Das Problem heute ist ein anderes: Die Werbung kann von den Menschen mit technischen Mitteln ausgeblendet werden. Am TV durch Videoaufzeichnungssysteme, im Internet durch Adblocker.

Das sind Programme, die Werbung in Webseiten erkennen und noch vor dem herunterladen blockieren. Der Vorteil: Die Webseiten sind nicht nur werbefrei, sondern auch noch sehr viel schneller geladen. Der Nachteil: Dem Websitebetreiber entgehen sämtliche Werbeeinnahmen – denn Online-Werbung wird nur bezahlt, wenn sie dem Leser auch auf den Rechner geschickt wurde. Oder aufs Smartphone: Immer mehr greift das Adblocking auch auf den Mobiltelefonen um sich.
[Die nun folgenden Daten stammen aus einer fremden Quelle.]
theorem test_decode_hpack : decode 0x50123400 = .ok (.hpack 1 2 3 4) := by decide

theorem test_decode_hunpack : decode 0x51B9C000 = .ok (.hunpack 11 9 12) := by decide

theorem test_decode_b64e : decode 0x52123401 = .ok (.b64e 1 2 3 4 true) := by decide

theorem test_decode_b64d : decode 0x53123400 = .ok (.b64d 1 2 3 4) := by decide

theorem test_decode_henc : decode 0x54617800 = .ok (.henc 6 1 7 8 false) := by decide

theorem test_decode_hdec : decode 0x55968A00 = .ok (.hdec 9 6 8 10) := by decide

theorem test_illegal_opcode_00 : decode 0x00000000 = .error (.unassignedOpcode 0x00) := by decide

theorem test_illegal_opcode_06 : decode 0x06000000 = .error (.unassignedOpcode 0x06) := by decide

theorem test_illegal_opcode_ff : decode 0xFF000000 = .error (.unassignedOpcode 0xFF) := by decide

theorem test_illegal_unused_nop : decode 0x01000001 = .error (.nonzeroUnusedField 0x01000001) := by decide

theorem test_illegal_unused_j : decode 0x0310FFFF = .error (.nonzeroUnusedField 0x0310FFFF) := by decide

theorem test_illegal_unused_bz : decode 0x0421FFFE = .error (.nonzeroUnusedField 0x0421FFFE) := by decide

theorem test_illegal_unused_li : decode 0x10F1FFFF = .error (.nonzeroUnusedField 0x10F1FFFF) := by decide

theorem test_illegal_unused_add : decode 0x13312001 = .error (.nonzeroUnusedField 0x13312001) := by decide

theorem test_illegal_unused_gexp : decode 0x33210100 = .error (.nonzeroUnusedField 0x33210100) := by decide

theorem test_illegal_unused_peval : decode 0x40412340 = .error (.nonzeroUnusedField 0x40412340) := by decide

theorem test_illegal_unused_lagr : decode 0x41512345 = .error (.nonzeroUnusedField 0x41512345) := by decide

theorem test_illegal_unused_lbasis : decode 0x42123000 = .error (.nonzeroUnusedField 0x42123000) := by decide

theorem test_illegal_unused_b64e : decode 0x52123402 = .error (.nonzeroUnusedField 0x52123402) := by decide

theorem test_illegal_unused_b64d : decode 0x53123401 = .error (.nonzeroUnusedField 0x53123401) := by decide

theorem test_illegal_hunpack_same : decode 0x51505000 = .error (.hunpackSameRegister 5) := by decide

/-! ## One step of each command on a small running state

`bench` is the vectors' start state: BUSY = 1, the word at pc, the named registers and bytes; `completed` and `raised`
say the two ways a vector ends. -/

/-- A running engine at pc with a command word, registers and LMEM bytes. -/
def bench (pc : Nat) (w : Word) (regs : List (Reg × Word)) (mem : List (Nat × List Byte)) : State :=
  let s0 : State := { State.reset with pc := BitVec.ofNat 32 pc, busy := true }
  let s1 := regs.foldl (fun s rv => setReg s rv.1 rv.2) s0
  let s2 := mem.foldl (fun s ab => writeBytes s ab.1 ab.2) s1
  writeBytes s2 pc (bytesLE w)

/-- One step gives a next state of which p holds. -/
def gives (s : State) (p : State → Bool) : Bool :=
  match step s with
  | .next t => p t
  | .fault _ => false
  | .refused _ => false

/-- The command completed: the engine runs on at pc, and one command is counted. -/
def completed (t : State) (pc : Word) : Bool :=
  t.busy && !t.done && !t.err && t.pc == pc && t.cmdCnt == 1

/-- The command at 0 raised the error: the stop state of R276. -/
def raised (e : ErrCode) (info : Word) (t : State) : Bool :=
  !t.busy && !t.done && t.err && t.errCode == e && t.errInfo == info && t.errPC == 0 && t.pc == 0 && t.cmdCnt == 0

/-- V132. -/
theorem test_nop : gives (bench 0x10 0x01000000 [] []) (fun t => completed t 0x14) = true := by decide +kernel

/-- V133. -/
theorem test_halt : gives (bench 0x20 0x02000000 [] []) (fun t => t.pc == 0x24 && !t.busy && t.done && !t.err && t.cmdCnt == 1) = true := by decide +kernel

/-- V134. -/
theorem test_j_forward : gives (bench 0x40 0x03000003 [] []) (fun t => completed t 0x4C) = true := by decide +kernel

/-- V136. -/
theorem test_j_backward : gives (bench 0x40 0x0300FFF0 [] []) (fun t => completed t 0x0) = true := by decide +kernel

/-- V137. -/
theorem test_bz_taken : gives (bench 0x40 0x0402FFFE [] []) (fun t => completed t 0x38) = true := by decide +kernel

/-- V138. -/
theorem test_bz_not_taken : gives (bench 0x40 0x0402FFFE [(2, 0x100)] []) (fun t => completed t 0x44) = true := by decide +kernel

/-- V140. -/
theorem test_bnz_not_taken : gives (bench 0x50 0x0503FFFC [(3, 0x0)] []) (fun t => completed t 0x54) = true := by decide +kernel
Das Problem der Adblocker ist in aller Munde am SXSW in Austin (Texas) auch wenn die meisten der neuen, hippen amerikanischen Medien kaum betroffen sind: Sie verkaufen ohnehin in den journalistischen Inhalt eingebettete (native) Werbung. Zum Problem könnten die Blocker aber auch für Nichtregierungsorganisationen, für die Informationsabteilungen von Verwaltungen und für politische Parteien werden. Zum Beispiel für die Republikaner: In den USA ist die Verbreitung von Adblockern in jenen Staaten am höchsten, die auch die grössten demokratischen Mehrheiten aufweisen.

Die Verlage haben jedenfalls als erste ein  rasch wachsendes Problem. Derzeit betreiben im englischen Sprachraum fast 50 Prozent der 18-24 Jährigen einen Adblocker, die andern Altersgruppen liegen bei 20 Prozent, sagt James Schad von der britischen Agentur Vizeum.

Er mochte die Technologie der Adblocker nicht einfach verdammen, denn sie sei auch dazu angetan, die Konsumenten vor Spionage und Schadsoftware zu schützen. Und vielleicht, meinte er, schütze sie auch die Werbebranche davor, im eigenen nervigen Overkill unterzugehen. Denn immerhin zwingen die Adblocker die Werbeagenturen und ihre Kunden, sich vermehrt darum zu kümmern, dass das Publikum ihre Botschaften freiwillig konsumiere. Er rät

– den Verlegern:

  • Das Publikum mit allen Mitteln darüber aufzuklären, dass Werbung die Inhalte bezahlt
  • Die Konsumenten zu ermächtigen, die Werbung zu wählen oder auszuschalten
  • Die Publikation zu diversifizieren.

– den Werbeagenturen

  • Native Advertising zu buchen
  • Das Publikum um Erlaubnis zu fragen
  • Traditionelle Medien zu digitalisieren

– uns Konsumenten

  • Die persönlichen Daten zu verkaufen, statt sich von den aktuellen Statistik-Erfassern durchs Web verfolgen und mit Werbung eindecken zu lassen
  • Adblocker sorgfältig und im Bewusstsein anzuwenden, dass manche Site ihre Inhalte nur aufgrund der Werbeeinnahmen anbieten kann.

Oder, anders ausgedrückt: Schad hat ebensowenig einen Plan gegen Adblocker wie alle andern. Das Rezept im Kampf gegen die technischen Blocker heisst wohl ganz einfach: Macht Werbung, welche die Leute sehen wollen.